▸ **Your task**
All lines in the records below with the word "without" must be returned.

▸ **Task material**
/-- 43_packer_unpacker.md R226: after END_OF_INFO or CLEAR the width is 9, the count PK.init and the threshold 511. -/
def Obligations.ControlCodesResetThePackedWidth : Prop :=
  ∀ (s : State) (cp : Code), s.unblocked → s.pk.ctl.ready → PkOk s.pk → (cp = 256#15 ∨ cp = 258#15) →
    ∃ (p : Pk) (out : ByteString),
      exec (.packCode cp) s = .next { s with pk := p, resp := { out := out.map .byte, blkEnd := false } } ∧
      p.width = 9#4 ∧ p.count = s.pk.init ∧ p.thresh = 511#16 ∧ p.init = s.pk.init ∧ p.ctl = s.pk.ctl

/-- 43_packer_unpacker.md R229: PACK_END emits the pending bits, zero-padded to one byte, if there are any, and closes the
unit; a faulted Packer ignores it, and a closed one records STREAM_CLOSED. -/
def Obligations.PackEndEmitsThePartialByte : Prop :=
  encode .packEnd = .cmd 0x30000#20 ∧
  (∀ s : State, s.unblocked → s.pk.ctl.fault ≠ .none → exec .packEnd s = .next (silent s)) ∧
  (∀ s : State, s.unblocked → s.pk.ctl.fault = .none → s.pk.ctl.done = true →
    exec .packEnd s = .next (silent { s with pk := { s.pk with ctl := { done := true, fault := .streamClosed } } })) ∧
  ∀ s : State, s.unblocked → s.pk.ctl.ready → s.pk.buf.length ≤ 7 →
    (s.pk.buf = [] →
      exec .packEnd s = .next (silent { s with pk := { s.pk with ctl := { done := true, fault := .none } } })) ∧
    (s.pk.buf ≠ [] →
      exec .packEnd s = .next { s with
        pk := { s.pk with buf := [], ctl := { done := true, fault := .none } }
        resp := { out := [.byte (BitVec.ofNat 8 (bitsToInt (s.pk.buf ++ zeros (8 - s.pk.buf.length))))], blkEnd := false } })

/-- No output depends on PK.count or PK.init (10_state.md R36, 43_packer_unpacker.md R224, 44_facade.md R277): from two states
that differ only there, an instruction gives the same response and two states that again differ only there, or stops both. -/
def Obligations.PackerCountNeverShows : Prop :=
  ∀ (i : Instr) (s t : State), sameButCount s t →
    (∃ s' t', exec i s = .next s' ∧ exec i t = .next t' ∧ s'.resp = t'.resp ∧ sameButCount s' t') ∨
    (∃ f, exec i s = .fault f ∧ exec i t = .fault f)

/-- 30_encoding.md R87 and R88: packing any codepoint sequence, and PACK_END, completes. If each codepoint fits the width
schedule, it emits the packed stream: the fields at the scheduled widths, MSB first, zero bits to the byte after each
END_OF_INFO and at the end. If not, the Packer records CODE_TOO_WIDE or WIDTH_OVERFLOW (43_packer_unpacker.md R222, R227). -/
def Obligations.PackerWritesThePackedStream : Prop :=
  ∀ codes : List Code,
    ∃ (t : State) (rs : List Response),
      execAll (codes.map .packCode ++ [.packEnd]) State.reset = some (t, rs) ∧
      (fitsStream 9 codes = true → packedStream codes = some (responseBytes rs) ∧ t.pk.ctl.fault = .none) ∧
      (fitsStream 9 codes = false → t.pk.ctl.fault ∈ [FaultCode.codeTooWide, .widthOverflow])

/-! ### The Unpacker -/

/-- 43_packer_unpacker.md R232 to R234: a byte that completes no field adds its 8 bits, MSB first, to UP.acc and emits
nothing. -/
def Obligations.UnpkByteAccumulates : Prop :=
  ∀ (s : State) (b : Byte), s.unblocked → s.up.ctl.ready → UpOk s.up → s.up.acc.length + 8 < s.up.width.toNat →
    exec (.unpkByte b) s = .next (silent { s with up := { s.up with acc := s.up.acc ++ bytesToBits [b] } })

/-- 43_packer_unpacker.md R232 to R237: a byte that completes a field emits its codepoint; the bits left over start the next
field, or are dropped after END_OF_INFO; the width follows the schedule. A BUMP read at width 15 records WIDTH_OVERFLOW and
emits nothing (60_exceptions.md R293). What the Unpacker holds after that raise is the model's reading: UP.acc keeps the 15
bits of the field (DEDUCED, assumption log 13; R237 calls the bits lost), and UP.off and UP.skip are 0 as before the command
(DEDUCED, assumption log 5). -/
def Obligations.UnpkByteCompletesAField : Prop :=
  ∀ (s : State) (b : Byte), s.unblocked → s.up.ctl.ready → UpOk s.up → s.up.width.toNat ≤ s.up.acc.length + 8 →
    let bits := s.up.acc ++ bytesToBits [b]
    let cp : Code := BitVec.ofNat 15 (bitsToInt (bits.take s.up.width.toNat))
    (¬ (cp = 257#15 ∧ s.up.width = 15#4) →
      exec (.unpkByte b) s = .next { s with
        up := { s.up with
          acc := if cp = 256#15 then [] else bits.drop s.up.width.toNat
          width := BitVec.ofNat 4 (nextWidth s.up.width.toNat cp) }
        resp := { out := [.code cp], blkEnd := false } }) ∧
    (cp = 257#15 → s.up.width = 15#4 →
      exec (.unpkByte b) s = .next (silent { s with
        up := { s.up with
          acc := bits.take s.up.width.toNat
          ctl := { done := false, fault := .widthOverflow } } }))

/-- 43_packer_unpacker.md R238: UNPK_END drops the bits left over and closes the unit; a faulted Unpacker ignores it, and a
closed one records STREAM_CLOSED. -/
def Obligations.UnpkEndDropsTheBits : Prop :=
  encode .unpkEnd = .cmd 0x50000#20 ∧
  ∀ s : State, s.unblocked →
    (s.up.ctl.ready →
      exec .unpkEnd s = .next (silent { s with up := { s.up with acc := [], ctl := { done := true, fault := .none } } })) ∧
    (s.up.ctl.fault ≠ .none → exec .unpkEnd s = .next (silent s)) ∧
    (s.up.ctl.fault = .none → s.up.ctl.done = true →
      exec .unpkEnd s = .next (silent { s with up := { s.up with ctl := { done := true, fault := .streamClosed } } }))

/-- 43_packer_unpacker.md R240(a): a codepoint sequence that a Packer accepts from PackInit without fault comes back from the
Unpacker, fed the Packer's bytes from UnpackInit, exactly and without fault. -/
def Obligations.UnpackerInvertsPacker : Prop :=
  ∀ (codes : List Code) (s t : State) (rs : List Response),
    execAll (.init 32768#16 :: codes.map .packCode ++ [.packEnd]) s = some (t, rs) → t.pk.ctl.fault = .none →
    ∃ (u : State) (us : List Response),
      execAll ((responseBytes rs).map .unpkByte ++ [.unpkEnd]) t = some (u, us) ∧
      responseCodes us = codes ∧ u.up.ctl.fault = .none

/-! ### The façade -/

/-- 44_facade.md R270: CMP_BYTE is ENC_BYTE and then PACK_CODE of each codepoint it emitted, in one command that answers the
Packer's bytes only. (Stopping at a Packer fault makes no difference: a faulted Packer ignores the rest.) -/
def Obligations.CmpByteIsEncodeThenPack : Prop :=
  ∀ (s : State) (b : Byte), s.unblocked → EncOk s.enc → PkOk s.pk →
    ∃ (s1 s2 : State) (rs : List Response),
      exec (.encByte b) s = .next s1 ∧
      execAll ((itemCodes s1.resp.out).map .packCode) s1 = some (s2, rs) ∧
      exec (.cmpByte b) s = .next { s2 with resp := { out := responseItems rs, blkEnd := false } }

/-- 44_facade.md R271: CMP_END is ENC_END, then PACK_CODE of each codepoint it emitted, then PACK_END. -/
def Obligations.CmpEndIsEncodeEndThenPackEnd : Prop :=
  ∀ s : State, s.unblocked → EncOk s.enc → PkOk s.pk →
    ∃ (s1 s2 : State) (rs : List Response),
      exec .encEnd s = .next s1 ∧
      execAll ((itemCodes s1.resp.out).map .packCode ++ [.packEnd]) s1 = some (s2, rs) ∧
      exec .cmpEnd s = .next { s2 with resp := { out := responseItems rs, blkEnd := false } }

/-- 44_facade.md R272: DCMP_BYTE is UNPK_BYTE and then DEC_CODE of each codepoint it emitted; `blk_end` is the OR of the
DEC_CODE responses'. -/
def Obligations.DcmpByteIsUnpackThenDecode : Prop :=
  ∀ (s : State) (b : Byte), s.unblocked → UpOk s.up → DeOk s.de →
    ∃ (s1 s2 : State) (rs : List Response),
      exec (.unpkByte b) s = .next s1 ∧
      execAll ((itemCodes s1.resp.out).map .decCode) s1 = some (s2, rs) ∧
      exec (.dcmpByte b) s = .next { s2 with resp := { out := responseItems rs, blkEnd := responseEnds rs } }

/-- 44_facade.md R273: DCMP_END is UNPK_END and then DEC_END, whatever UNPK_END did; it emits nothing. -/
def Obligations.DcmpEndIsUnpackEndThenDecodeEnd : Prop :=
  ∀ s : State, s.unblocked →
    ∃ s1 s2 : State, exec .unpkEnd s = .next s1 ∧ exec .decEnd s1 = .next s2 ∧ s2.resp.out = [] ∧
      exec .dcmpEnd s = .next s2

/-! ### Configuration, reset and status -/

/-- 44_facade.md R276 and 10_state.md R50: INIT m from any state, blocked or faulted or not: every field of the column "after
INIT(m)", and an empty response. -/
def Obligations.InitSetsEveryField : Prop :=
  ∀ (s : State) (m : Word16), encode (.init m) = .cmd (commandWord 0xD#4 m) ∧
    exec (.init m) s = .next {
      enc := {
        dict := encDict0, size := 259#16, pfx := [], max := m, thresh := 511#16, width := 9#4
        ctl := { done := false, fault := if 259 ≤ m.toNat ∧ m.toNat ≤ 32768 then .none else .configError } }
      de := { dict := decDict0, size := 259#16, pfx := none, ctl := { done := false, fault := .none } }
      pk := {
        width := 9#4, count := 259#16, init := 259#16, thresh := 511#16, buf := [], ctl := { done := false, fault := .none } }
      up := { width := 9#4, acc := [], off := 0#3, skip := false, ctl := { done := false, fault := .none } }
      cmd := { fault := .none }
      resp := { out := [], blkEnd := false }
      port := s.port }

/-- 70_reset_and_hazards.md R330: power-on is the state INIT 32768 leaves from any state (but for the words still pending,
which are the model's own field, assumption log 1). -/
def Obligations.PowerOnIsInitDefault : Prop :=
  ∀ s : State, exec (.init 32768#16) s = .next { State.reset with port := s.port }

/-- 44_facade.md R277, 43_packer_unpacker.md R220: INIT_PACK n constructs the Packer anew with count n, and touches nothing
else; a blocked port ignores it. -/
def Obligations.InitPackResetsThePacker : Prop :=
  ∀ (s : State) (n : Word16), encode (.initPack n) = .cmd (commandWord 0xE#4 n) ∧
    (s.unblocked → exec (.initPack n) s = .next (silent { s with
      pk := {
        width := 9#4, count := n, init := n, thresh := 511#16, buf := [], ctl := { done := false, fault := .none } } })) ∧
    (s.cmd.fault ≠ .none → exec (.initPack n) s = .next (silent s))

* * *

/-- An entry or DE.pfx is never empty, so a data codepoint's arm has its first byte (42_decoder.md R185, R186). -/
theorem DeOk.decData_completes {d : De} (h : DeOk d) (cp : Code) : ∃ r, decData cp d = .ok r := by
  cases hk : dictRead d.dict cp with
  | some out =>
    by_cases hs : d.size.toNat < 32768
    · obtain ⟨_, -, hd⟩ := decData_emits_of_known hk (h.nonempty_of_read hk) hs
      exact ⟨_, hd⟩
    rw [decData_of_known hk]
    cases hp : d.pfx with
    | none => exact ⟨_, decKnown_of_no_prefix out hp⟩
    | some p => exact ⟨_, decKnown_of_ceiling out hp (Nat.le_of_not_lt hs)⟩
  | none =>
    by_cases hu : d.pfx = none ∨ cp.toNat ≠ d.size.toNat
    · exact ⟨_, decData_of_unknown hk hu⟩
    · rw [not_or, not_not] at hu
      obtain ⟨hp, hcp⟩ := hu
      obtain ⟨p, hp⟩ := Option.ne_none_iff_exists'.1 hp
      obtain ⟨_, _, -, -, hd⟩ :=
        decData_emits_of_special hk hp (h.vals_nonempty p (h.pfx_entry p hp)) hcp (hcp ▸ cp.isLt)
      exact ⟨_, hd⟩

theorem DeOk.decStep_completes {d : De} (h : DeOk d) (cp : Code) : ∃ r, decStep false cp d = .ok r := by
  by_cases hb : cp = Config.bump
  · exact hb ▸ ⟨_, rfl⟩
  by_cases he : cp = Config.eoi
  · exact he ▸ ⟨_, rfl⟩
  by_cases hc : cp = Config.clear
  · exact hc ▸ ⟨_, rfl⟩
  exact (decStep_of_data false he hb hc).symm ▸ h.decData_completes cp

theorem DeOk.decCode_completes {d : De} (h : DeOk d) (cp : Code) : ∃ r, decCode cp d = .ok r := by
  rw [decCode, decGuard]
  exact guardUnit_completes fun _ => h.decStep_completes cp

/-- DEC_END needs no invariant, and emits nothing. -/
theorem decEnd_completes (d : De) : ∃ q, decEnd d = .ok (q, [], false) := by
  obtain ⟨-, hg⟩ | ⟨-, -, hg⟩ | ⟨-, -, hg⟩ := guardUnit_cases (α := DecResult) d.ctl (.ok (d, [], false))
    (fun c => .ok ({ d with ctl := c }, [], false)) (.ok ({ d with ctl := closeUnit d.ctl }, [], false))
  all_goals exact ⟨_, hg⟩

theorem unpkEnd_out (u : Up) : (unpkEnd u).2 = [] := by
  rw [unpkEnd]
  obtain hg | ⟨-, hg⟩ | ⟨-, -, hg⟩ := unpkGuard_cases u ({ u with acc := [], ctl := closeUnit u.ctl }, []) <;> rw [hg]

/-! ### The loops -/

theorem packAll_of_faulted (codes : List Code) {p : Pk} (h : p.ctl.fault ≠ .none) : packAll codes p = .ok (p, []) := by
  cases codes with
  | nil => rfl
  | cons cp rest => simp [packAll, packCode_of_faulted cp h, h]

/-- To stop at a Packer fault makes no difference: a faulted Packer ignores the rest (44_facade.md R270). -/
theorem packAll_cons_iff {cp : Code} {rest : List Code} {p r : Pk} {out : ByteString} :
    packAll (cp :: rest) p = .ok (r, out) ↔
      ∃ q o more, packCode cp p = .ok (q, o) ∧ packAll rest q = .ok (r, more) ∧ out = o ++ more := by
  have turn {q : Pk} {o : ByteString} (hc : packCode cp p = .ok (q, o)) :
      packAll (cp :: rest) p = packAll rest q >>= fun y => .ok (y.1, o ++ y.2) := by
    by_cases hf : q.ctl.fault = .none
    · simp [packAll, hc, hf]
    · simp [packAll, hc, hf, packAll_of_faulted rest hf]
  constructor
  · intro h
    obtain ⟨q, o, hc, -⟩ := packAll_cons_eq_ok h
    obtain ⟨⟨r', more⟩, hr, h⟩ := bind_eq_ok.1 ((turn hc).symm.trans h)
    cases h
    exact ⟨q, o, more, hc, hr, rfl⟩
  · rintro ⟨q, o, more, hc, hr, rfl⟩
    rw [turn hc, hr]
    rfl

▸ **Written solution**
/-- 43_packer_unpacker.md R240(a): a codepoint sequence that a Packer accepts from PackInit without fault comes back from the
Unpacker, fed the Packer's bytes from UnpackInit, exactly and without fault. -/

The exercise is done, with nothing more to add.